> ENTRIES PROVIDED

/-- ABORT from the parent: the epoch is discarded here and below (R430). -/
def execAbortEpoch (port : TatPort) (codes : List (BitVec 10)) (s : State) : Out :=
  s.tatTake port 0x33 codes (runAbortEpoch port)

/-! ## Peer traffic (R437) -/

/-- A PEER fragment for this device joins its sender's request; LAST completes it for MB3. -/
def State.peerGather (s : State) (p : List Byte) : State :=
  let src := le2 p 2
  let frag := (byteAt p 4).toNat
  let off := le2 p 6
  let data := p.drop 8
  let mine (r : PeerReq) : Bool := r.src == src && !r.complete && !r.here
  let open_ := s.box.peers.find? mine
  let rest := s.box.peers.filter fun r => !mine r
  let last := bit frag 1
  let next : Option PeerReq :=
    if bit frag 0 then (if off = 0 then some { src := src, body := data, complete := last, here := false } else none)
    else open_.bind fun r => if r.body.length = off then some { r with body := r.body ++ data, complete := last } else none
  ({ s with box := { s.box with peers := rest ++ next.toList } }).loadPeer

/-- The payload of the message that `execPeer` takes. -/
def runPeer (port : TatPort) (payload : List Byte) (s : State) : Out :=
  if (s.tat.port port).st = .down || payload.length < 8 || 256 < payload.length then .next s
  else
    let dest := le2 payload 0
    let s1 := s.count 1290 1
    if dest = s.tat.id && dest ≠ 0 then done (s1.peerGather payload)
    else match s1.peerRoute dest with
      | some p => done (s1.tatSend p 0x40 payload)
      | none => done s1.peerRefuse

/-- PEER: routed to MB3, a DN port or TAT_UP (R437). -/
def execPeer (port : TatPort) (codes : List (BitVec 10)) (s : State) : Out :=
  s.tatTake port 0x40 codes (runPeer port)

end Sys2Proof.Machine
end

> EXERCISE DETAILS
Report every line of the material above in which "done" appears.

> YOUR SOLUTION
    if dest = s.tat.id && dest ≠ 0 then done (s1.peerGather payload)
      | some p => done (s1.tatSend p 0x40 payload)
      | none => done s1.peerRefuse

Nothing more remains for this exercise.